-- MATERIAL PROVIDED follows --
-- ==== Sys2Proof/Laws/Tables.lean ====
section
/-! SUPPORT. Reading back what was written in the tables with one entry for each unit, and in the tables of points. -/

namespace Sys2Proof

@[simp] theorem PerDisp.get_set_self (t : PerDisp α) (i : Disp) (x : α) : (t.set i x).get i = x := by cases i <;> rfl

theorem PerDisp.get_set_ne (t : PerDisp α) {i j : Disp} (x : α) (h : j ≠ i) : (t.set i x).get j = t.get j := by
  cases i <;> cases j <;> first | rfl | exact absurd rfl h

theorem PerDisp.get_set (t : PerDisp α) (i j : Disp) (x : α) : (t.set i x).get j = if j = i then x else t.get j := by
  by_cases h : j = i
  · subst h; simp
  · simp [h, PerDisp.get_set_ne]

@[simp] theorem PerDisp.get_make (f : Disp → α) (i : Disp) : (PerDisp.make f).get i = f i := by cases i <;> rfl

@[simp] theorem PerDisp.get_mapId (t : PerDisp α) (f : Disp → α → β) (i : Disp) : (t.mapId f).get i = f i (t.get i) := by
  cases i <;> rfl

theorem PerDisp.ext_get (t u : PerDisp α) (h : ∀ i, t.get i = u.get i) : t = u := by
  cases t; cases u
  have e0 := h .d1; have e1 := h .d2; have e2 := h .d3; have e3 := h .d4
  simp only [PerDisp.get] at e0 e1 e2 e3
  subst e0 e1 e2 e3; rfl

@[simp] theorem PerHose.get_set_self (t : PerHose α) (i : Hose) (x : α) : (t.set i x).get i = x := by cases i <;> rfl

theorem PerHose.get_set_ne (t : PerHose α) {i j : Hose} (x : α) (h : j ≠ i) : (t.set i x).get j = t.get j := by
  cases i <;> cases j <;> first | rfl | exact absurd rfl h

theorem PerHose.get_set (t : PerHose α) (i j : Hose) (x : α) : (t.set i x).get j = if j = i then x else t.get j := by
  by_cases h : j = i
  · subst h; simp
  · simp [h, PerHose.get_set_ne]

@[simp] theorem PerHose.get_make (f : Hose → α) (i : Hose) : (PerHose.make f).get i = f i := by cases i <;> rfl

@[simp] theorem PerHose.get_mapId (t : PerHose α) (f : Hose → α → β) (i : Hose) : (t.mapId f).get i = f i (t.get i) := by
  cases i <;> rfl

theorem PerHose.ext_get (t u : PerHose α) (h : ∀ i, t.get i = u.get i) : t = u := by
  cases t; cases u
  have e0 := h .h1A; have e1 := h .h1B; have e2 := h .h2A; have e3 := h .h2B; have e4 := h .h3A; have e5 := h .h3B; have e6 := h .h4A; have e7 := h .h4B
  simp only [PerHose.get] at e0 e1 e2 e3 e4 e5 e6 e7
  subst e0 e1 e2 e3 e4 e5 e6 e7; rfl

@[simp] theorem PerBank.get_set_self (t : PerBank α) (i : BankId) (x : α) : (t.set i x).get i = x := by cases i <;> rfl

theorem PerBank.get_set_ne (t : PerBank α) {i j : BankId} (x : α) (h : j ≠ i) : (t.set i x).get j = t.get j := by
  cases i <;> cases j <;> first | rfl | exact absurd rfl h

theorem PerBank.get_set (t : PerBank α) (i j : BankId) (x : α) : (t.set i x).get j = if j = i then x else t.get j := by
  by_cases h : j = i
  · subst h; simp
  · simp [h, PerBank.get_set_ne]

@[simp] theorem PerBank.get_make (f : BankId → α) (i : BankId) : (PerBank.make f).get i = f i := by cases i <;> rfl

@[simp] theorem PerBank.get_mapId (t : PerBank α) (f : BankId → α → β) (i : BankId) : (t.mapId f).get i = f i (t.get i) := by
  cases i <;> rfl

theorem PerBank.ext_get (t u : PerBank α) (h : ∀ i, t.get i = u.get i) : t = u := by
  cases t; cases u
  have e0 := h .b1; have e1 := h .b2; have e2 := h .b3; have e3 := h .b4; have e4 := h .b5; have e5 := h .b6
  simp only [PerBank.get] at e0 e1 e2 e3 e4 e5
  subst e0 e1 e2 e3 e4 e5; rfl

@[simp] theorem PerComp.get_set_self (t : PerComp α) (i : CompId) (x : α) : (t.set i x).get i = x := by cases i <;> rfl

theorem PerComp.get_set_ne (t : PerComp α) {i j : CompId} (x : α) (h : j ≠ i) : (t.set i x).get j = t.get j := by
  cases i <;> cases j <;> first | rfl | exact absurd rfl h

theorem PerComp.get_set (t : PerComp α) (i j : CompId) (x : α) : (t.set i x).get j = if j = i then x else t.get j := by
  by_cases h : j = i
  · subst h; simp
  · simp [h, PerComp.get_set_ne]

@[simp] theorem PerComp.get_make (f : CompId → α) (i : CompId) : (PerComp.make f).get i = f i := by cases i <;> rfl

@[simp] theorem PerComp.get_mapId (t : PerComp α) (f : CompId → α → β) (i : CompId) : (t.mapId f).get i = f i (t.get i) := by
  cases i <;> rfl

theorem PerComp.ext_get (t u : PerComp α) (h : ∀ i, t.get i = u.get i) : t = u := by
  cases t; cases u
  have e0 := h .c1; have e1 := h .c2
  simp only [PerComp.get] at e0 e1
  subst e0 e1; rfl

@[simp] theorem PerStage.get_set_self (t : PerStage α) (i : StageId) (x : α) : (t.set i x).get i = x := by cases i <;> rfl

theorem PerStage.get_set_ne (t : PerStage α) {i j : StageId} (x : α) (h : j ≠ i) : (t.set i x).get j = t.get j := by
  cases i <;> cases j <;> first | rfl | exact absurd rfl h

theorem PerStage.get_set (t : PerStage α) (i j : StageId) (x : α) : (t.set i x).get j = if j = i then x else t.get j := by
  by_cases h : j = i
  · subst h; simp
  · simp [h, PerStage.get_set_ne]

@[simp] theorem PerStage.get_make (f : StageId → α) (i : StageId) : (PerStage.make f).get i = f i := by cases i <;> rfl

@[simp] theorem PerStage.get_mapId (t : PerStage α) (f : StageId → α → β) (i : StageId) : (t.mapId f).get i = f i (t.get i) := by
  cases i <;> rfl

theorem PerStage.ext_get (t u : PerStage α) (h : ∀ i, t.get i = u.get i) : t = u := by
  cases t; cases u
  have e0 := h .s1; have e1 := h .s2; have e2 := h .s3
  simp only [PerStage.get] at e0 e1 e2
  subst e0 e1 e2; rfl

end Sys2Proof

namespace Sys2Proof.Machine

@[simp] theorem Outs.get_set_self (t : Outs) (o : OutPoint) (r : OutRec) : (t.set o r).get o = r := by
  cases o <;> simp [Outs.get, Outs.set]

theorem Outs.get_set_ne (t : Outs) {o u : OutPoint} (r : OutRec) (h : u ≠ o) : (t.set o r).get u = t.get u := by
  cases o <;> cases u <;> simp only [Outs.get, Outs.set]
  case inlet.inlet d k e j =>
    by_cases hd : e = d
    · subst hd
      have hk : j ≠ k := fun hk => h (by rw [hk])
      simp [PerBank.get_set_ne _ _ hk]
    · simp [PerDisp.get_set_ne _ _ hd]
  case discharge.discharge d k e j =>
    by_cases hd : e = d
    · subst hd
      have hk : j ≠ k := fun hk => h (by rw [hk])
      simp [PerBank.get_set_ne _ _ hk]
    · simp [PerComp.get_set_ne _ _ hd]
  all_goals first
    | exact PerDisp.get_set_ne _ _ fun e => h (by rw [e])
    | exact PerHose.get_set_ne _ _ fun e => h (by rw [e])
    | exact PerComp.get_set_ne _ _ fun e => h (by rw [e])
    | exact PerStage.get_set_ne _ _ fun e => h (by rw [e])

theorem Outs.get_set (t : Outs) (o u : OutPoint) (r : OutRec) :
    (t.set o r).get u = if u = o then r else t.get u := by
  by_cases h : u = o
  · subst h; simp
  · simp [h, Outs.get_set_ne]

@[simp] theorem Outs.get_mapId (t : Outs) (f : OutPoint → OutRec → OutRec) (o : OutPoint) :
    (t.mapId f).get o = f o (t.get o) := by
  cases o <;> simp [Outs.get, Outs.mapId]

@[simp] theorem Outs.get_powerOn (o : OutPoint) : Outs.powerOn.get o = OutRec.powerOn (failSafe o) := by
  cases o <;> simp [Outs.get, Outs.powerOn, failSafe]

@[simp] theorem Switches.get_set_self (t : Switches) (x : SwitchPoint) (r : SwitchRec) : (t.set x r).get x = r := by
  cases x <;> simp [Switches.get, Switches.set]

theorem Switches.get_set_ne (t : Switches) {x y : SwitchPoint} (r : SwitchRec) (h : y ≠ x) :
    (t.set x r).get y = t.get y := by
  cases x <;> cases y <;> simp only [Switches.get, Switches.set]
  all_goals first
    | exact PerDisp.get_set_ne _ _ fun e => h (by rw [e])
    | exact PerHose.get_set_ne _ _ fun e => h (by rw [e])
    | exact PerComp.get_set_ne _ _ fun e => h (by rw [e])
    | exact PerStage.get_set_ne _ _ fun e => h (by rw [e])
    | exact absurd rfl h

@[simp] theorem Switches.get_mapId (t : Switches) (f : SwitchPoint → SwitchRec → SwitchRec) (x : SwitchPoint) :
    (t.mapId f).get x = f x (t.get x) := by
  cases x <;> simp [Switches.get, Switches.mapId]

@[simp] theorem Analogs.get_set_self (t : Analogs) (x : AnalogPoint) (r : AnalogRec) : (t.set x r).get x = r := by
  cases x <;> simp [Analogs.get, Analogs.set]

theorem Analogs.get_set_ne (t : Analogs) {x y : AnalogPoint} (r : AnalogRec) (h : y ≠ x) :
    (t.set x r).get y = t.get y := by
  cases x <;> cases y <;> simp only [Analogs.get, Analogs.set]
  all_goals first
    | exact PerDisp.get_set_ne _ _ fun e => h (by rw [e])
    | exact PerHose.get_set_ne _ _ fun e => h (by rw [e])
    | exact PerBank.get_set_ne _ _ fun e => h (by rw [e])
    | exact absurd rfl h

@[simp] theorem Analogs.get_mapRec (t : Analogs) (f : AnalogRec → AnalogRec) (x : AnalogPoint) :
    (t.mapRec f).get x = f (t.get x) := by
  cases x <;> simp [Analogs.get, Analogs.mapRec]

end Sys2Proof.Machine
end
-- MATERIAL PROVIDED concluded --
▸ **WORK ITEM**: Beginning at the top of the records above, transcribe each line exactly up to and including the line that holds "simp [h, PerDisp.get_set_ne]".

▸ **YOUR RESPONSE**:
-- ==== Sys2Proof/Laws/Tables.lean ====
section
/-! SUPPORT. Reading back what was written in the tables with one entry for each unit, and in the tables of points. -/

namespace Sys2Proof

@[simp] theorem PerDisp.get_set_self (t : PerDisp α) (i : Disp) (x : α) : (t.set i x).get i = x := by cases i <;> rfl

theorem PerDisp.get_set_ne (t : PerDisp α) {i j : Disp} (x : α) (h : j ≠ i) : (t.set i x).get j = t.get j := by
  cases i <;> cases j <;> first | rfl | exact absurd rfl h

theorem PerDisp.get_set (t : PerDisp α) (i j : Disp) (x : α) : (t.set i x).get j = if j = i then x else t.get j := by
  by_cases h : j = i
  · subst h; simp
  · simp [h, PerDisp.get_set_ne]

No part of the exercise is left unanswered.